Reproduce word for word, from the entries below, the line with "rw [memRead_getElem?]", the line with "(hlo : lo +", and every line between them, and nothing more.

%%

/-- R87 for every count: the bits below the mask ride through the loop without feedback. -/
theorem crcUpdate_eq_masked_xor_rest (c : Word16) (d : Byte) (k : Nat) :
    crcUpdate c d k = crcUpdate c (d &&& maskHigh k) k ^^^ inHighByte ((d &&& ~~~(maskHigh k)) <<< k) := by
  calc crcUpdate c d k
      = crcShifts k (c ^^^ inHighByte ((d &&& maskHigh k) ^^^ (d &&& ~~~(maskHigh k)))) := by
        rw [and_xor_and_not, crcUpdate]
    _ = crcUpdate c (d &&& maskHigh k) k ^^^ crcShifts k (inHighByte (d &&& ~~~(maskHigh k))) := by
        rw [inHighByte_xor, ← BitVec.xor_assoc, crcShifts_xor, crcUpdate]
    _ = _ := by rw [crcShifts_inHighByte (highBitsClear_and_not_maskHigh d k)]

/-- Settles O11: the law is R87's, and the example is the engine run on it. -/
theorem unmaskedBitsStayInTheResult : Obligations.UnmaskedBitsStayInTheResult :=
  ⟨fun c d k _ _ => crcUpdate_eq_masked_xor_rest c d k, by decide, by decide⟩

/-! ### The bit-serial register (R85) -/

/-- A message bit in bit 7 of a byte, every other bit clear. -/
def topBit (b : Bool) : Byte := BitVec.cons b 0#7

theorem getMsbD_topBit (b : Bool) (i : Nat) : (topBit b).getMsbD i = (decide (i = 0) && b) := by
  cases i with
  | zero => simp [topBit]
  | succ i => simp [topBit]

/-- A bit step is an iteration of R80's loop after exclusive-or of the message bit into bit 15. -/
theorem bitStep_eq_crcShift (r : Word16) (b : Bool) : bitStep r b = crcShift (r ^^^ inHighByte (topBit b)) := by
  have hpoly : crcShift (inHighByte (topBit true)) = Config.crcPoly := by decide
  cases b with
  | false => simp [bitStep, crcShift, topBit, inHighByte]
  | true =>
    rw [crcShift_xor, hpoly]
    cases h : r.msb <;> simp [bitStep, crcShift, h]

theorem crcUpdate_succ (c : Word16) (d : Byte) (k : Nat) : crcUpdate c d (k + 1) = crcShift (crcUpdate c d k) :=
  crcShifts_add k 1 _

theorem and_maskHigh_succ_and_maskHigh (d : Byte) (k : Nat) :
    d &&& maskHigh (k + 1) &&& maskHigh k = d &&& maskHigh k := by
  apply BitVec.eq_of_getMsbD_eq
  intro i hi
  by_cases hk : i < k
  · simp [getMsbD_maskHigh, hk, Nat.lt_succ_of_lt hk]
  · simp [getMsbD_maskHigh, hk]

/-- Of `k + 1` masked bits the last one is what the mask of `k` bits leaves out; `k` shifts put it on top. -/
theorem and_maskHigh_succ_shiftLeft (d : Byte) (k : Nat) :
    (d &&& maskHigh (k + 1) &&& ~~~(maskHigh k)) <<< k = topBit (d.getMsbD k) := by
  apply BitVec.eq_of_getMsbD_eq
  intro i hi
  by_cases h0 : i = 0
  · subst h0
    simpa [getMsbD_maskHigh, getMsbD_topBit] using BitVec.lt_of_getMsbD
  · simp [getMsbD_maskHigh, getMsbD_topBit, h0]

/-- One more masked bit is one more bit step. -/
theorem crcUpdate_masked_succ (c : Word16) (d : Byte) (k : Nat) :
    crcUpdate c (d &&& maskHigh (k + 1)) (k + 1) =
      bitStep (crcUpdate c (d &&& maskHigh k) k) (d.getMsbD k) := by
  rw [crcUpdate_succ, crcUpdate_eq_masked_xor_rest, and_maskHigh_succ_and_maskHigh, and_maskHigh_succ_shiftLeft,
    bitStep_eq_crcShift]

@[simp] theorem byteBits_length (d : Byte) : (byteBits d).length = 8 := by simp [byteBits]

theorem byteBits_getElem? (d : Byte) {k : Nat} (h : k < 8) : (byteBits d)[k]? = some (d.getMsbD k) := by
  simp [byteBits, h, BitVec.getMsbD]

theorem bitSerial_append (r : Word16) (bs cs : List Bool) :
    bitSerial r (bs ++ cs) = bitSerial (bitSerial r bs) cs := List.foldl_append

theorem crcUpdate_masked_eq_bitSerial (c : Word16) (d : Byte) {k : Nat} (hk : k ≤ 8) :
    crcUpdate c (d &&& maskHigh k) k = bitSerial c ((byteBits d).take k) := by
  induction k with
  | zero => simp [crcUpdate, maskHigh, inHighByte, bitSerial]
  | succ k ih =>
    rw [crcUpdate_masked_succ, ih (by omega), List.take_add_one, byteBits_getElem? d hk, bitSerial_append]
    rfl

theorem crcUpdate_eight_eq_bitSerial (c : Word16) (d : Byte) : crcUpdate c d 8 = bitSerial c (byteBits d) := by
  have hmask : d &&& maskHigh 8 = d := BitVec.and_allOnes
  have htake : (byteBits d).take 8 = byteBits d := List.take_of_length_le (byteBits_length d).le
  rw [← htake, ← crcUpdate_masked_eq_bitSerial c d le_rfl, hmask]

theorem crcFrom_eq_bitSerial (seed : Word16) (s : List Byte) : crcFrom seed s = bitSerial seed (streamBits s) := by
  induction s generalizing seed with
  | nil => rfl
  | cons b s ih =>
    rw [crcFrom_cons, ih, crcUpdate_eight_eq_bitSerial, ← bitSerial_append]
    rfl

theorem streamBits_length (s : List Byte) : (streamBits s).length = 8 * s.length := by
  simp [streamBits, Nat.mul_comm]

/-- Whole bytes and the first `k` bits of one more are the message truncated to that many bits. -/
theorem streamBits_append_take (s : List Byte) (d : Byte) (k : Nat) :
    (streamBits (s ++ [d])).take (8 * s.length + k) = streamBits s ++ (byteBits d).take k := by
  rw [← streamBits_length, show streamBits (s ++ [d]) = streamBits s ++ byteBits d by simp [streamBits],
    List.take_length_add_append]

/-- Settles O10: one more masked bit is one bit step; a whole byte is eight of them, and the rest is folding. -/
theorem engineIsBitSerial : Obligations.EngineIsBitSerial := by
  refine ⟨fun c d k _ hk => crcUpdate_masked_eq_bitSerial c d hk, crcUpdate_eight_eq_bitSerial,
    crcFrom_eq_bitSerial _, fun s d k _ hk => ?_⟩
  rw [streamBits_append_take, bitSerial_append, crcUpdate_masked_eq_bitSerial _ _ hk]
  exact congrArg (bitSerial · _) (crcFrom_eq_bitSerial _ s)

/-! ### The residue (R89) -/

theorem xor_inHighByte_hiByte (c : Word16) : c ^^^ inHighByte (hiByte c) = (loByte c).setWidth 16 := by
  apply BitVec.eq_of_getLsbD_eq
  intro i hi
  by_cases h : i < 8
  · simp [hi, h, hiByte, loByte, inHighByte]
  · have hback : 8 + (i - 8) = i := by omega
    have hhigh : i - 8 < 8 := by omega
    simp [hi, h, hiByte, loByte, inHighByte, hback, hhigh]

/-- A CRC's own high byte cancels the register's, and the low byte, with no feedback, is shifted up. -/
theorem crcUpdate_own_hiByte (c : Word16) : crcUpdate c (hiByte c) 8 = inHighByte (loByte c) := by
  have hclear : HighBitsClear 8 ((loByte c).setWidth 16) := fun i hi => by simp [hi]
  rw [crcUpdate, xor_inHighByte_hiByte, crcShifts_of_highBitsClear hclear, inHighByte]

theorem crcUpdate_inHighByte_self (d : Byte) (k : Nat) : crcUpdate (inHighByte d) d k = 0#16 := by
  rw [crcUpdate, BitVec.xor_self, crcShifts_of_zero]

theorem crc16_append_own_bytes (s : List Byte) : crc16 (s ++ [hiByte (crc16 s), loByte (crc16 s)]) = 0#16 := by
  rw [crc16, crcFrom_append, ← crc16, crcFrom_cons, crcUpdate_own_hiByte, crcFrom_cons, crcUpdate_inHighByte_self,
    crcFrom_nil]

/-! ### The frame as one byte list -/

theorem memRead_memWrite_self {n : Nat} (L : Lanes n) {i : Nat} (s : List Byte) (h : i + s.length ≤ n) :
    memRead (memWrite L i s) i s.length = s := by
  apply List.ext_getElem?
  intro j
  rw [memRead_getElem?]
  split
  next hj => simp [laneAt_memWrite L i s h, hj]
  next hj => rw [List.getElem?_eq_none (by omega)]

/-- A write leaves what is read below it. -/
theorem memRead_memWrite_of_le {n : Nat} (L : Lanes n) {i lo count : Nat} {s : List Byte} (h : i + s.length ≤ n)
    (hi : lo + count ≤ i) : memRead (memWrite L i s) lo count = memRead L lo count :=
  memRead_congr fun j _ hj => by rw [laneAt_memWrite L i s h, if_neg (by omega)]

/-- A write where the one before it ended: the lanes of both hold one list. -/
theorem memRead_memWrite_append {n : Nat} (L : Lanes n) {lo count i : Nat} (s : List Byte)
    (hlo : lo + count = i) (h : i + s.length ≤ n) :
    memRead (memWrite L i s) lo (count + s.length) = memRead L lo count ++ s := by
  subst hlo
  rw [← memRead_append, memRead_memWrite_of_le L h le_rfl, memRead_memWrite_self L s h]

/-- Frame bytes 1 to `FL - 1` are the address, the payload and the CRC field (R101 to R106). -/
theorem memRead_buildFrame (which : Config.Crc1Byte) {alen plen clen : Nat} {A P : List Byte}
    (ha : A.length = alen) (hp : P.length = plen) (hc : clen = 1 ∨ clen = 2)
    (hn : frameLength alen plen clen ≤ 67) :
    memRead (buildFrame which alen plen clen A P) 1 (alen + plen + clen) =
      A ++ P ++ crcField which clen (crc16 (A ++ P)) := by
  have hcrc := crcField_length which hc (crc16 (A ++ P))
  simp only [frameLength] at hn
  simp only [buildFrame, crcOffset]
  generalize crcField which clen (crc16 (A ++ P)) = field at hcrc ⊢
  subst ha hp hcrc
  rw [memRead_memWrite_append _ _ (by omega) (by omega), memRead_memWrite_append _ _ (by omega) (by omega),
    memRead_memWrite_self _ _ (by omega)]

/-- With admitted lengths ASSEMBLE completes with OK and the packet of its lanes. -/
theorem exec_assemble_of_admitted {alen plen clen align : Nat} (noack big : Bool) (seq : Byte) (s : State)
    (h : Instr.LengthsAdmitted alen plen clen align) :
    exec (.assemble alen plen clen align noack big seq) s =
      .next (s.finishOk (buildPacket Config.crc1Byte alen plen clen seq noack big
        (memRead s.req.aIn 0 alen) (memRead s.req.pIn 0 plen))) := by
  obtain ⟨st, hst, -⟩ | ⟨-, he⟩ := execAssemble_cases alen plen clen align noack big seq s
  · rw [lengthStatus_eq_none.mpr h] at hst
    cases hst
  · exact he

/-- Settles O15: the two bytes of the CRC cancel it one after the other, and an assembled frame ends with them. -/
theorem residueIsZero : Obligations.ResidueIsZero := by
  refine ⟨crc16_append_own_bytes, fun alen plen align noack big seq s t hadm h => ?_⟩
  obtain rfl := Host.Outcome.next.inj ((exec_assemble_of_admitted noack big seq s hadm).symm.trans h)
  obtain ⟨-, hplen, ⟨-, halen⟩, hclen⟩ := hadm
  have hframe := memRead_buildFrame Config.crc1Byte (memRead_length s.req.aIn 0 alen)
    (memRead_length s.req.pIn 0 plen) hclen (by simp only [frameLength]; omega)
  exact (congrArg crc16 hframe).trans (crc16_append_own_bytes _)

/-! ### CRCUPD (R83, R90) -/

/-- Settles O16: the check of the bit count decides between R83's two ends. -/
theorem crcupdResult : Obligations.CrcupdResult := by
  intro bits data crcin s
  obtain ⟨st, hst, he⟩ | ⟨hnone, he⟩ := execCrcupd_cases bits data crcin s
  · obtain rfl := bitcountStatus_eq_some hst
    refine ⟨fun hbits => ?_, fun _ => he⟩
    rw [bitcountStatus_eq_none.mpr hbits] at hst
    cases hst
  · have hbits := bitcountStatus_eq_none.mp hnone
    exact ⟨fun _ => he, fun hbad => by omega⟩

%%

- [Exercise answer]:
  rw [memRead_getElem?]
  split
  next hj => simp [laneAt_memWrite L i s h, hj]
  next hj => rw [List.getElem?_eq_none (by omega)]

/-- A write leaves what is read below it. -/
theorem memRead_memWrite_of_le {n : Nat} (L : Lanes n) {i lo count : Nat} {s : List Byte} (h : i + s.length ≤ n)
    (hi : lo + count ≤ i) : memRead (memWrite L i s) lo count = memRead L lo count :=
  memRead_congr fun j _ hj => by rw [laneAt_memWrite L i s h, if_neg (by omega)]

/-- A write where the one before it ended: the lanes of both hold one list. -/
theorem memRead_memWrite_append {n : Nat} (L : Lanes n) {lo count i : Nat} (s : List Byte)
    (hlo : lo + count = i) (h : i + s.length ≤ n) :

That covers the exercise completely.